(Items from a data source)
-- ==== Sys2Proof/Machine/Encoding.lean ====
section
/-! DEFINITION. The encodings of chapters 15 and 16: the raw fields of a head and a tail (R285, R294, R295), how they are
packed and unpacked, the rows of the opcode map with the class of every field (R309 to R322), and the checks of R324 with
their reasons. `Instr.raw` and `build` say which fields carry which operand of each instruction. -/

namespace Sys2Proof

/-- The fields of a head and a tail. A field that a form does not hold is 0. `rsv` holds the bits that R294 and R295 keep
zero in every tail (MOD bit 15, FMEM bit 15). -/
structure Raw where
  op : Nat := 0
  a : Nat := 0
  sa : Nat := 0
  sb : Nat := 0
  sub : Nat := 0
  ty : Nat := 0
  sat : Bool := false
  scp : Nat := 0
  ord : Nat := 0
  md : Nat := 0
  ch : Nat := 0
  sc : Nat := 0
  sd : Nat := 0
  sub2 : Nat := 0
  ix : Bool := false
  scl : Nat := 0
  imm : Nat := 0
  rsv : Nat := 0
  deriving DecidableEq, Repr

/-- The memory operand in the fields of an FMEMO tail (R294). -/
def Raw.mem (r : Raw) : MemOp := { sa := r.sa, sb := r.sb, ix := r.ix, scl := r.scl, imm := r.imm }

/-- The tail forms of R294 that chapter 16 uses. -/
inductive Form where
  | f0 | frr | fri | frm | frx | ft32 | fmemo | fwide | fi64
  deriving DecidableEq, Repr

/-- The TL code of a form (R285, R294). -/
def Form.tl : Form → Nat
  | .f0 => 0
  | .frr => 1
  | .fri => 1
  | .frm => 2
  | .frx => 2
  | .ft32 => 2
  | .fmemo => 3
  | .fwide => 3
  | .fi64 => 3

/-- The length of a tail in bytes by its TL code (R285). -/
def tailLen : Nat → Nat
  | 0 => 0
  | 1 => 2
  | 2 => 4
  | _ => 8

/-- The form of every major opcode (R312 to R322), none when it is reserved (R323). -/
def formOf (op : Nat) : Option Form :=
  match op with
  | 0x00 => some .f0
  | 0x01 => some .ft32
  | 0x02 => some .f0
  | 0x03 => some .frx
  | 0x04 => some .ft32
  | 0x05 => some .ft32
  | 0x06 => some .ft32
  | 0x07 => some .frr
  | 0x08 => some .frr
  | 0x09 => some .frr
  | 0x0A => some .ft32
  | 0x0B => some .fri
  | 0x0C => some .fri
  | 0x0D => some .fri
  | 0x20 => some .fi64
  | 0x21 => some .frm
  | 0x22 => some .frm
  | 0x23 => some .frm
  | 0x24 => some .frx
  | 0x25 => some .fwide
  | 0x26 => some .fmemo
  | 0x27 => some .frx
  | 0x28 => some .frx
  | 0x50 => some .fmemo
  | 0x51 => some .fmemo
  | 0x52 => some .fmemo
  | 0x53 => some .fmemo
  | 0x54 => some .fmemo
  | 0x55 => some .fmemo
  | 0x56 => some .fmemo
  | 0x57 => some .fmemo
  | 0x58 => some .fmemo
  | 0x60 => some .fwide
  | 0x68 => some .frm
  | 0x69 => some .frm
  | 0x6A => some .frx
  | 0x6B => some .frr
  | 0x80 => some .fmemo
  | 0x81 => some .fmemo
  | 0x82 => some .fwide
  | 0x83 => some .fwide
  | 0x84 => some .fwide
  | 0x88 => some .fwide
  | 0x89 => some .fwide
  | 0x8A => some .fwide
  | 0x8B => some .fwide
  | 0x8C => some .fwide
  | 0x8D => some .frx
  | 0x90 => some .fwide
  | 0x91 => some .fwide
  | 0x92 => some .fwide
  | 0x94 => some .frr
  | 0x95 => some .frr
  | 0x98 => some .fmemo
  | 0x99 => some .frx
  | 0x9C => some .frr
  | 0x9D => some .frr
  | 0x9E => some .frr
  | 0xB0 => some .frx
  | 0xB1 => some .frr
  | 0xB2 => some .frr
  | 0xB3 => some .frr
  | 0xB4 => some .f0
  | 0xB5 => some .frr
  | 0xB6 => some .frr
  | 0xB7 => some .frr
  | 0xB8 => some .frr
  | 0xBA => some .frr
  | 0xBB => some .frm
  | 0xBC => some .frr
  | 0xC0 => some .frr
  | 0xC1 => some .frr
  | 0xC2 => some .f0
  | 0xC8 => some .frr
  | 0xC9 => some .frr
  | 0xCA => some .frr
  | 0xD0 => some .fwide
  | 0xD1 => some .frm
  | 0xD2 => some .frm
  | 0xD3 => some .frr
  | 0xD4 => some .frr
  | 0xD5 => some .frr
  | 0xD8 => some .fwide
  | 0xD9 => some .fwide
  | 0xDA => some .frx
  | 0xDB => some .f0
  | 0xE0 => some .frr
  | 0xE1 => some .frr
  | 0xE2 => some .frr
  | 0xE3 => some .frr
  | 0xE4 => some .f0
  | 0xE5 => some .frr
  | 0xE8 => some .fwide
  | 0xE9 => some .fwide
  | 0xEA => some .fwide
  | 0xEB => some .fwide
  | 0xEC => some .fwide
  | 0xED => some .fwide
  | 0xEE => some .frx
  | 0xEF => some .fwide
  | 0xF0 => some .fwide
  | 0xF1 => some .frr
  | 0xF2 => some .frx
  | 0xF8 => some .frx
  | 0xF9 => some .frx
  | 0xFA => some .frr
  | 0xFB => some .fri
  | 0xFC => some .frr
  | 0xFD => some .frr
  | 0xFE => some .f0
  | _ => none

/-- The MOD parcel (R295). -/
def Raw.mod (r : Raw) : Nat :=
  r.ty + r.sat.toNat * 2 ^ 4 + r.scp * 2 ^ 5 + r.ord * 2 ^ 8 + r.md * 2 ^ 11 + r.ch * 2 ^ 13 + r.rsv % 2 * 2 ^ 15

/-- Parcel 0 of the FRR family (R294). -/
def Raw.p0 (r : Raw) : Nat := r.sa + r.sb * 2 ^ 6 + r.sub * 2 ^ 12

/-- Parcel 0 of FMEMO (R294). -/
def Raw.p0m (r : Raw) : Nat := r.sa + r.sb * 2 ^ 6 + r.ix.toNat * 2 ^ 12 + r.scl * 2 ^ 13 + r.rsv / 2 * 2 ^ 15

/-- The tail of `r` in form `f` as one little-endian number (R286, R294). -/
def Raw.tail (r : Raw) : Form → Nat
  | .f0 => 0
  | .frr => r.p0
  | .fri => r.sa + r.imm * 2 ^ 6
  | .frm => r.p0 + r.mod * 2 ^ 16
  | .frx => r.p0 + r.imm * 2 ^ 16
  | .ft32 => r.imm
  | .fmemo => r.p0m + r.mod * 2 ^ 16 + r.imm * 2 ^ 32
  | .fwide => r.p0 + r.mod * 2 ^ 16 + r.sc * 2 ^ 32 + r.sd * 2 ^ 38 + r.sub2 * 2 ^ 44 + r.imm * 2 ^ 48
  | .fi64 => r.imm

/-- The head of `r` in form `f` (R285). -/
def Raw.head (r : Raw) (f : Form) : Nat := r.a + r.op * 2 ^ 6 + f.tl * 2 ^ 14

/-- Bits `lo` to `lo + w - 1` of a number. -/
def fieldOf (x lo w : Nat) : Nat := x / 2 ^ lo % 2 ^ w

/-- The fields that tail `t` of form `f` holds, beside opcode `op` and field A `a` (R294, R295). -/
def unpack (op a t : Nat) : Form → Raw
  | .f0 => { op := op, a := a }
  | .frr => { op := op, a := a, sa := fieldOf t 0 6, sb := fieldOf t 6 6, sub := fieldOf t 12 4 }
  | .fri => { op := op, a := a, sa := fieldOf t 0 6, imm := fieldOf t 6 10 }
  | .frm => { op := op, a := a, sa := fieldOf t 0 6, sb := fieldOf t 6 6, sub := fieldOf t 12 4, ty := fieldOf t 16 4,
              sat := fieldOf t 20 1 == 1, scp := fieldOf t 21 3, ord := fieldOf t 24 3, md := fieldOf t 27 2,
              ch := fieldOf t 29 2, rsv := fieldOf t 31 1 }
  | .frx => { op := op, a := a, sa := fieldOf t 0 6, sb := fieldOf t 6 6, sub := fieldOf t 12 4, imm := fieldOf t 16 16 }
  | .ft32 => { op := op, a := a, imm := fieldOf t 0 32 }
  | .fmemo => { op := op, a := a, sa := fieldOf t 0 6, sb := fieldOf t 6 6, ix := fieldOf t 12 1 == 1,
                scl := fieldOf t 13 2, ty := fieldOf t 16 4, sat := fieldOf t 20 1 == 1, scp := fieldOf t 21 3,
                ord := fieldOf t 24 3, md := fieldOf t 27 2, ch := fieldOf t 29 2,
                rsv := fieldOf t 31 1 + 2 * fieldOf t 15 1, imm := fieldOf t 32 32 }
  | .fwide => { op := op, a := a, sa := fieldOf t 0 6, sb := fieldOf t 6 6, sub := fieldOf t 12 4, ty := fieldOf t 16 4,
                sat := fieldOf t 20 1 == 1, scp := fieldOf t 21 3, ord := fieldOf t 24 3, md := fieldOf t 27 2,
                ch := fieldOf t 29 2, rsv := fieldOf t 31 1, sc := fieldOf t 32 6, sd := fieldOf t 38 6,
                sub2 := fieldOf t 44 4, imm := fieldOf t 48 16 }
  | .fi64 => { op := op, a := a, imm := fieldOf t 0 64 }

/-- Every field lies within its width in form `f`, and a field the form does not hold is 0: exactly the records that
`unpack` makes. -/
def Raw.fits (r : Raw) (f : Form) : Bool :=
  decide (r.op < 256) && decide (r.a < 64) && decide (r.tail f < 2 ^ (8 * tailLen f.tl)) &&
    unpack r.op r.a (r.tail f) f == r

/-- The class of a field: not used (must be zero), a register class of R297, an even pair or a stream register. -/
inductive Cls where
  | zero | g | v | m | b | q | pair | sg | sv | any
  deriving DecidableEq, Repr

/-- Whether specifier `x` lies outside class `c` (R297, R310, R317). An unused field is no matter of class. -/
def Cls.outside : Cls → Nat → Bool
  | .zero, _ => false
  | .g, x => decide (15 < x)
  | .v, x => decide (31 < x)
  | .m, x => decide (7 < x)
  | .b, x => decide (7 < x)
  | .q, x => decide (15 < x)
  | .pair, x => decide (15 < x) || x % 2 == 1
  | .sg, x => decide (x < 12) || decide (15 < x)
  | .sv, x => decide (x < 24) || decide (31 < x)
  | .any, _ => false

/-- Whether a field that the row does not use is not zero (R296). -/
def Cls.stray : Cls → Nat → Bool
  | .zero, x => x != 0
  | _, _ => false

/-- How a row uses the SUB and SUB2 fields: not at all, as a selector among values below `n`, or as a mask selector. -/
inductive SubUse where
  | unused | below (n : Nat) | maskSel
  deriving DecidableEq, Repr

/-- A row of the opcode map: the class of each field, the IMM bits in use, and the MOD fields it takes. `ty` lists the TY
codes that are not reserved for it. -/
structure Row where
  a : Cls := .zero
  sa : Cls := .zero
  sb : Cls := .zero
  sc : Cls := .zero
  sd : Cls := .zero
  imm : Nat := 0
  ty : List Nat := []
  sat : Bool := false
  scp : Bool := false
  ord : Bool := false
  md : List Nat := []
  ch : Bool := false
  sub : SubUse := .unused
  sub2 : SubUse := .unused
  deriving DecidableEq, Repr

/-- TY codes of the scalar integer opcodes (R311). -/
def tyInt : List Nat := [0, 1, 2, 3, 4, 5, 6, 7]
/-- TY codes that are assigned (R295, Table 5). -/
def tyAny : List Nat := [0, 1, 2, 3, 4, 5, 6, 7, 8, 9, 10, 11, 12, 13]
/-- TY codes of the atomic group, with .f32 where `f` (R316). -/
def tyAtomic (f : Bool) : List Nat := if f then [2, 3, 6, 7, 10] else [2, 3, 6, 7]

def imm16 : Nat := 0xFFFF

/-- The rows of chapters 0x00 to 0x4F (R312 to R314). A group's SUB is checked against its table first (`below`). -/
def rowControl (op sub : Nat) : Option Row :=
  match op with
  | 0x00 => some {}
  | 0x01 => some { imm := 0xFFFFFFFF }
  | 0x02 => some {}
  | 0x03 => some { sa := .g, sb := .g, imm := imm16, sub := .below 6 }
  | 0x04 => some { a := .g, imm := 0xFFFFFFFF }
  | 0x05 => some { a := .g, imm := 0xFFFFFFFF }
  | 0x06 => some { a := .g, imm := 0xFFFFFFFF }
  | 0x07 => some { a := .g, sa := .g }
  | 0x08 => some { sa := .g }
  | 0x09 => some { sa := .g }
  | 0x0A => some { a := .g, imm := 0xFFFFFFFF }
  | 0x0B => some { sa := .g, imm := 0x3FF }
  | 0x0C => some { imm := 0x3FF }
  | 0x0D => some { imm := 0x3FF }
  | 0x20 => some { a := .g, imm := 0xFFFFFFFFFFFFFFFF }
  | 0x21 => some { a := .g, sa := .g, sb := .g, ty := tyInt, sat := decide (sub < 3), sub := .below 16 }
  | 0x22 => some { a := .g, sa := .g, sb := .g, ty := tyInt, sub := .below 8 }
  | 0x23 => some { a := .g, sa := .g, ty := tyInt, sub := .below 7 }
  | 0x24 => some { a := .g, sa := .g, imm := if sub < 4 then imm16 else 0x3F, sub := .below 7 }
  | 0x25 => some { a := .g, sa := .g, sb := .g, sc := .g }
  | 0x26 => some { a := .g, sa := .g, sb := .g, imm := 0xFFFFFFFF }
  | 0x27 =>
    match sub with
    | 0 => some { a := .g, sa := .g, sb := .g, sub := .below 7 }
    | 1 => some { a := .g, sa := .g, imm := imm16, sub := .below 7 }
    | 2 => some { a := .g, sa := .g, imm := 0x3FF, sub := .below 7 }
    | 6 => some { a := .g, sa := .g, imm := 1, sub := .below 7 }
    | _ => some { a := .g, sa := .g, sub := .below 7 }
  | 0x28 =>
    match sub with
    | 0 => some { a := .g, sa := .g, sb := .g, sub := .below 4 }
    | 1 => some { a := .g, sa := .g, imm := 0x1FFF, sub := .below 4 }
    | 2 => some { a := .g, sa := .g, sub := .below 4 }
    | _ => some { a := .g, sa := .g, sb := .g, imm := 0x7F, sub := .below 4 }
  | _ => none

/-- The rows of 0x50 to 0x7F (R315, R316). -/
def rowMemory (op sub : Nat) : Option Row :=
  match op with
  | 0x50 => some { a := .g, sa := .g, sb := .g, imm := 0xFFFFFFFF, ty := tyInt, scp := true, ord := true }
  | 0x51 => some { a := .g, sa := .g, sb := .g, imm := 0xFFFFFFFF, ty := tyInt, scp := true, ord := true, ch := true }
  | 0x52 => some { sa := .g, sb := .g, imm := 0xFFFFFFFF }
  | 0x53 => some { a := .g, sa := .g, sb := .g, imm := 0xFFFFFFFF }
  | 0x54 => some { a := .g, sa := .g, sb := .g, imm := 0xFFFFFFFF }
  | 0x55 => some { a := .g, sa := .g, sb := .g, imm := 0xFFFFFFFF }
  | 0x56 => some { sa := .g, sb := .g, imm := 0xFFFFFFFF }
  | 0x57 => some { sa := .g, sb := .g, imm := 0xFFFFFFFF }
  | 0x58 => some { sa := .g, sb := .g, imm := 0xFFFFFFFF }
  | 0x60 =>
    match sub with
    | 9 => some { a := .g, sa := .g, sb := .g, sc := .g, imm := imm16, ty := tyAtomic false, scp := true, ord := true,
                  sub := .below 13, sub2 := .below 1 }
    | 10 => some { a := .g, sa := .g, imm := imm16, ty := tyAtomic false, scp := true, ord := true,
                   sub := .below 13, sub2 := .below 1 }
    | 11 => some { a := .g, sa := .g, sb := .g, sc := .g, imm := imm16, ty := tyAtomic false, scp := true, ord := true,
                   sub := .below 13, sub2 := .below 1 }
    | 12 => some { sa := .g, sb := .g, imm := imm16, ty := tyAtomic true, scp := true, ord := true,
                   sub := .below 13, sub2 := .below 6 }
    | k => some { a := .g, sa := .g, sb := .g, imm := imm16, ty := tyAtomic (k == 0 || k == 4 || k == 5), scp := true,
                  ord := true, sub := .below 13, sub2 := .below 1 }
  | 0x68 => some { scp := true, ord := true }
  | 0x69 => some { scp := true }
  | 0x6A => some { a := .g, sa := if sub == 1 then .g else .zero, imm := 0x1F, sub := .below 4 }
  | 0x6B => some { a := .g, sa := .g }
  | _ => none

Task goal :: Among the records, find every line holding the word "zero" and copy it.

Answer box ::
zero in every tail (MOD bit 15, FMEM bit 15). -/
/-- The class of a field: not used (must be zero), a register class of R297, an even pair or a stream register. -/
  | zero | g | v | m | b | q | pair | sg | sv | any
  | .zero, _ => false
/-- Whether a field that the row does not use is not zero (R296). -/
  | .zero, x => x != 0
  a : Cls := .zero
  sa : Cls := .zero
  sb : Cls := .zero
  sc : Cls := .zero
  sd : Cls := .zero
  | 0x6A => some { a := .g, sa := if sub == 1 then .g else .zero, imm := 0x1F, sub := .below 4 }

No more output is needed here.